Just like our common perception of the the Middle Ages, which we in our popular imagination fail to realizes lasted centuries, several centuries are condensed (perhaps as a joke) in Farmer Giles’s very specific Little Kingdom. Tolkien situates the world clearly, making reference to several real towns and structures (such as the Rollright Stones) and “explains” the names of Thame (which should be Tame) and Worminghall, both places where Farmer Giles had the dragon (a worm, who was tame). Meanwhile, the King, who is roughly sixty miles away, is clearly a foreigner to the lands.

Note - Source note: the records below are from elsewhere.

-- ==== Sys2Proof/Laws/Host.lean ====
section
/-! SUPPORT. Register pages, interrupts, refused accesses and Ledger entries: what each operation does. -/

namespace Sys2Proof.Machine

open Sys2Proof

/-- Page and offset of a BAR0 address. -/
theorem at_page (p o : Nat) (h : o < 4096) : at' p o / 4096 = p ∧ at' p o % 4096 = o := by unfold at'; omega

/-- A write to a page in service acts. -/
theorem hostWrite_served {s : State} {p : Nat} (h : Served s p) (o : Nat) (f : State → State) :
    hostWrite s p o f = f s := by
  obtain ⟨a, b, c⟩ := h
  simp [hostWrite, a, b, c]

/-- A bit of a status word after bit b is set. -/
theorem bit_setBit (x : W32) (b i : Nat) (hi : i < 32) :
    bit (BitVec.ofNat 32 (x.toNat ||| 2 ^ b)) i = (bit x i || decide (i = b)) := by
  simp only [bit, BitVec.toNat_ofNat, Nat.testBit_mod_two_pow, Nat.testBit_or]
  simp [hi, Nat.testBit_two_pow, eq_comm]

/-- An interrupt sets its status bit and no other register. -/
theorem raiseInt_spec (s : State) (p b : Nat) :
    (∀ i < 32, bit (reg (raiseInt s p b) (at' p 0x10)) i = (bit (reg s (at' p 0x10)) i || decide (i = b)))
      ∧ RegsKept s (raiseInt s p b) [at' p 0x10] := by
  unfold raiseInt
  dsimp only
  split
  · next h =>
    refine ⟨?_, fun _ _ => rfl⟩
    intro i _
    by_cases hb : i = b <;> simp [hb, h]
  · have key : ∀ i < 32, bit (reg (setReg s (at' p 0x10) (BitVec.ofNat 32
        ((reg s (at' p 0x10)).toNat ||| 2 ^ b))) (at' p 0x10)) i
        = (bit (reg s (at' p 0x10)) i || decide (i = b)) := by
      intro i hi
      rw [reg_setReg]
      exact bit_setBit _ _ _ hi
    have k2 : RegsKept s (setReg s (at' p 0x10) (BitVec.ofNat 32
        ((reg s (at' p 0x10)).toNat ||| 2 ^ b))) [at' p 0x10] := by
      intro x hx
      exact reg_setReg_ne _ _ (by simpa using hx)
    split
    · exact ⟨key, k2⟩
    · exact ⟨key, k2⟩

/-- A warning handed to the Ledger touches the Ledger's own loss counter alone among the registers; an entry from
severity Error on also counts in the page's error counter. -/
theorem post_regs (s : State) (src sev code : Nat) (acc : BitVec 12) (d0 d1 : W32) :
    RegsKept s (post s src sev code acc d0 d1) (at' pgLDG 0x10C :: if 2 ≤ sev then [at' src 0x18] else []) := by
  intro x hx
  have hl : x ≠ at' pgLDG 0x10C := fun h => hx (by simp [h])
  have h2 : reg (if 2 ≤ sev then bump s (at' src 0x18) 1 else s) x = reg s x := by
    split
    · next h => exact reg_bump_ne _ _ (fun e => hx (by simp [h, e]))
    · rfl
  refine Eq.trans ?_ h2
  unfold post
  dsimp only
  generalize (if 2 ≤ sev then bump s (at' src 0x18) 1 else s) = s'
  split
  · exact (reg_congr (s := bump s' (at' pgLDG 0x10C) 1) rfl x).trans (reg_bump_ne _ _ hl)
  · exact reg_congr (s := s') rfl x

/-- What `post` leaves in the Ledger. -/
theorem post_logged (s : State) (src sev code : Nat) (acc : BitVec 12) (d0 d1 : W32) :
    Logged s (post s src sev code acc d0 d1) src sev code acc d0 d1 := by
  unfold Logged post
  dsimp only
  by_cases h : 2 ≤ sev
  · simp only [h, if_true, bump_frame]
    split
    · refine ⟨rfl, ?_⟩
      by_cases h : src ∈ s.ldg.loss <;> simp [h]
    · exact ⟨rfl, rfl⟩
  · simp only [h, if_false]
    split
    · refine ⟨rfl, ?_⟩
      by_cases h : src ∈ s.ldg.loss <;> simp [h]
    · exact ⟨rfl, rfl⟩

/-- A refused access: the counter, and an entry at most once per millisecond. -/
theorem badAcc_cases (s : State) (bar off : Nat) :
    (Recent s.ldg.badAcc s.clk.dst msTicks ∧ badAcc s bar off = bump s (at' pgHST 0x104) 1) ∨
    (¬ Recent s.ldg.badAcc s.clk.dst msTicks ∧ badAcc s bar off =
      (let s := post (bump s (at' pgHST 0x104) 1) pgHST sevWarning 0x1201 0
        (BitVec.ofNat 32 (bar % 8 * 2 ^ 29 + off % 2 ^ 29)) 0
       { s with ldg := { s.ldg with badAcc := some s.clk.dst } })) := by
  have e : (bump s (at' pgHST 0x104) 1).ldg = s.ldg := rfl
  have e2 : (bump s (at' pgHST 0x104) 1).clk = s.clk := rfl
  unfold badAcc Recent
  simp only [e, e2]
  cases hb : s.ldg.badAcc with
  | none => right; simp
  | some x =>
    by_cases hx : s.clk.dst < x + msTicks
    · left; simp [hx]
    · right; simp [hx]

end Sys2Proof.Machine
end

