/-- Settles O29: each instruction by its effect over the next edge, TDW by `foldl_tdwTo`, the counters by `ctrSettle_in` and
`ctrSettle_out`. -/
theorem controlEffects : Obligations.ControlEffects := by
  refine ⟨?instructions, ?settle⟩
  case instructions =>
    intro cl j w s h k jt
    refine ⟨?sw, ?waitj, ?armc, ?mset, ?tdw⟩
    case sw =>
      intro hop x hx h4 hlt
      refine ⟨_, h.exec_sw hop hx h4 hlt, onlyClu_issued (onlyClu_setClu s cl _) _ _, ?_, fun n => ?_⟩
      · rw [getClu_issued, getClu_setClu, if_neg (show fld w 31 26 ≠ 0x0E by omega)]
        rfl
      · rw [getClu_issued, getClu_setClu]
        exact tget_tput _ _ _ _ _
    case waitj =>
      intro hop x
      refine ⟨_, h.exec_waitj hop, onlyClu_issued (onlyClu_setClu s cl _) _ _, ?_⟩
      rw [getClu_issued, getClu_setClu, if_pos hop]
      rfl
    case armc =>
      intro hop n
      obtain ⟨counter, others, dirty, frame⟩ := ctrAdd_spec s cl.key n (curS k (fld w 20 15)).toInt (some (fld w 14 0))
      obtain ⟨⟨cc, hc⟩, hk⟩ := ctrAdd_clus s cl.key n (curS k (fld w 20 15)).toInt (some (fld w 14 0))
      refine ⟨_, h.exec_armc hop, ?_, fun m hm => ?_, dirty, ?_, fun i hi => ?_, ?_⟩
      · rw [getCtr_issued, counter]
        rfl
      · rw [getCtr_issued]
        exact others _ _ (by simp [hm])
      · rw [getClu_issued, if_neg (show fld w 31 26 ≠ 0x0E by omega), hc]
        rfl
      · exact (getClu_setClu_ne _ _ hi).trans (hk i hi)
      · rw [issued, frame]
        rfl
    case mset =>
      intro hop hpart hfn hlow
      refine ⟨fun hg => ?_, fun g i hg resident quiet => ?_⟩
      · refine ⟨_, h.exec_mset hop hpart hfn hlow hg, onlyClu_issued (onlyClu_setClu s cl _) _ _, fun i hi => ?_,
          fun m _ hm => ?_, fun r hr => ?_, ?_⟩
        · rw [getClu_issued, getClu_setClu]
          refine (congrArg (bit · i) (curM_regWrite_same k jt (fld w 25 23) _)).trans ?_
          rw [bit_maskWord _ _ hi]
          split
          · next word =>
            have inWord : 32 * fld w 22 21 + i % 32 = i := by omega
            rw [bit_msetWord _ _ _ (by omega), bit_word _ _ (by omega), inWord]
          · rfl
        · rw [getClu_issued, getClu_setClu]
          exact curM_regWrite_ne k jt (64 + fld w 25 23) _ (by omega)
        · rw [getClu_issued, getClu_setClu]
          refine (curS_regWrite k jt (64 + fld w 25 23) _ r).trans (if_neg (by omega))
        · rw [getClu_issued]
      · obtain ⟨t, d0, d1, wins, frame, -, quads⟩ := gateWins_eq s cl g
        refine ⟨_, h.exec_mset_gate hop hpart hfn hlow hg, ?_, ?_, ?_⟩
        · rw [getJob_issued, wins]
          refine faultsAt_faults ?_ _ _
          rw [key_div, quads]
          exact resident
        · obtain ⟨mem, -⟩ := faultsAt_frame t cl.key (pgRT cl.q.val cl.c.val) [(0x0909, d0, d1)]
          have kept : (gateWins s cl g).mem = s.mem := by rw [wins, mem, frame]
          exact kept
        · have raised : Raised (gateWins s cl g) (pgRT cl.q.val cl.c.val) 0x0909 := by
            rw [wins]
            refine faultsAt_raised ?_ _ (by simp) (e := (0x0909, d0, d1)) (by simp)
            rw [frame]
            exact quiet
          exact raised
    case tdw =>
      intro hop ha hlow a v alone
      obtain ⟨frame, mine, others⟩ := foldl_tdwTo cl jt k.pc (fld w 22 17) v
        (ns := (List.range 96).filter (fun n => bit (curM k (fld w 25 23)) n)) (List.nodup_range.filter _)
        (fun n hn => List.mem_range.1 (List.mem_filter.1 hn).1) (s := s) (fun n _ => alone _)
      refine ⟨_, h.exec_tdw hop ha hlow rfl rfl frame, ?_, ?_, fun n => ?_, fun d hd => ?_⟩
      · rw [getClu_issued]
      · rw [issued, frame]
        rfl
      · rw [getCore_issued, mine n]
        simp only [List.mem_filter, List.mem_range, n.isLt, true_and]
        rfl
      · rw [getCore_issued]
        exact others d hd
  case settle =>
    intro k n s c d
    refine ⟨?inRange, ?outOfRange⟩
    case inRange =>
      intro hlo hhi
      rw [ctrSettle_in hlo hhi]
      exact ⟨getCtr_setCtr_same s k n _, fun m hm => getCtr_setCtr_ne s k n _ hm, rfl⟩
    case outOfRange =>
      intro hd i resident quiet
      rw [ctrSettle_out hd]
      obtain ⟨-, -, -, -, clus⟩ := faultsAt_frame (setCtr s k n { c with sum := 0 }) k (pgCLU (k / 16) (k % 16))
        [(0x0307, 0xFC000000, BitVec.ofNat 32 n)]
      refine ⟨faultsAt_faults ?_ _ _, ?_, ?_⟩
      · exact (residentOn_congr rfl (fun _ _ => rfl) _).trans resident
      · rw [getCtr_congr clus, getCtr_setCtr_same]
      · have raised := faultsAt_raised (s := setCtr s k n { c with sum := 0 }) quiet k
          (es := [(0x0307, 0xFC000000, BitVec.ofNat 32 n)]) (by simp) (List.mem_singleton.2 rfl)
        exact raised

It is in Farmer Giles of Ham that Tolkien is capable of explicitly doing the work which he clearly enjoys, which is finding something that fascinates him and creating an explanation as to why it exists: things such as Worminghall and Thame, golf and “Hey Diddle Diddle”. In this task, he is creating protoforms, trying to understand what ingredients entered into the stew before they reacted with other ingredients or were burnt on the bottom of the pot (i.e. lost). Based on the amount Tolkien does this, he clearly enjoys it: Tolkien (like the rest of modern society) has the finished cake, and attempts to learn what goes into it.

-BMorgan

3 comments:

"Tolkien: Medieval and Modern" said...

I sometimes feel that Tolkien has put us in a bind: how best to describe his work? What is ‘more accurate’? This is okay, though, since many artists do this too. Tolkien explicitly situates his project within the methodologies of the academic disciplines (history, linguistics, comparative mythology) as they had grown up by his day. For us I think they supply very precise structural analogies for the ordering, even analytical, principles of his creation. Scholars must often posit things - archaeologically, linguistically, historically - that can’t be readily proven. These things provide contexts for making sense of the data as we’ve received them. Plausibility will be more or less convincing depending on a number of factors. I don’t know if we have to follow Tolkien’s terms (or any single writer’s), though it is revealing of method. We can leave them, or translate them into terms that make sense within a broader theory of words. One of his values is evidently the appearance of organic formation, as you say. The Goldilocks example is interesting. To what extent is the protagonist’s identity as a young girl something that has been discovered or invented by the story’s later teller? Has the meaning of the story been changed? The story is almost inconceivable in any other form (‘the consciousness of the story,’ you say). Is this because it’s traditionally transmitted to us (i.e., enters the stew, in your description), or because it seems more appropriately constructed in this form, aesthetically? Finally, is this an alternative pattern of a story’s evolution, where its meaning is realized over time?

JT

"Tolkien: Medieval and Modern" said...

Nice account of the problem of how Tolkien saw history. I would have liked to hear more about the differences between "history" as we have it in the stories of Middle-earth and "history" as we see it in Farmer Giles. You are quite right that the stories are doing different kinds of things, but it would be interesting to hear how exactly you think they differ.

RLFB

Andrew said...

I really like the distinction you make between God creating Middle-Earth and Tolkien creating the historical period as kind of an asterisk historical period in his work. Ordinarily, one would have come into this course with the opposite views. I also like the statement you made about Tolkien’s efforts to try to be faithful to past culture through the frame of dealing with language, which Tolkien sees as the indicator of how close people are. I think that in some ways, Tolkien definitely captured different timeless qualities of an England in both Farmer Giles of Ham and in The Shire. In Farmer Giles, I feel like we get a more comical, yet more realistic depiction of people than we might get from the Shire, which definitely was meant to overemphasize characteristics. Yet, the people Farmer Giles and the Hobbits are both supposed to be painted as somewhat dim, petty, and narrow-minded. I think the main difference may lie in the epic story genre versus the comical satire that we see in Farmer Giles, but this is just a stab at it.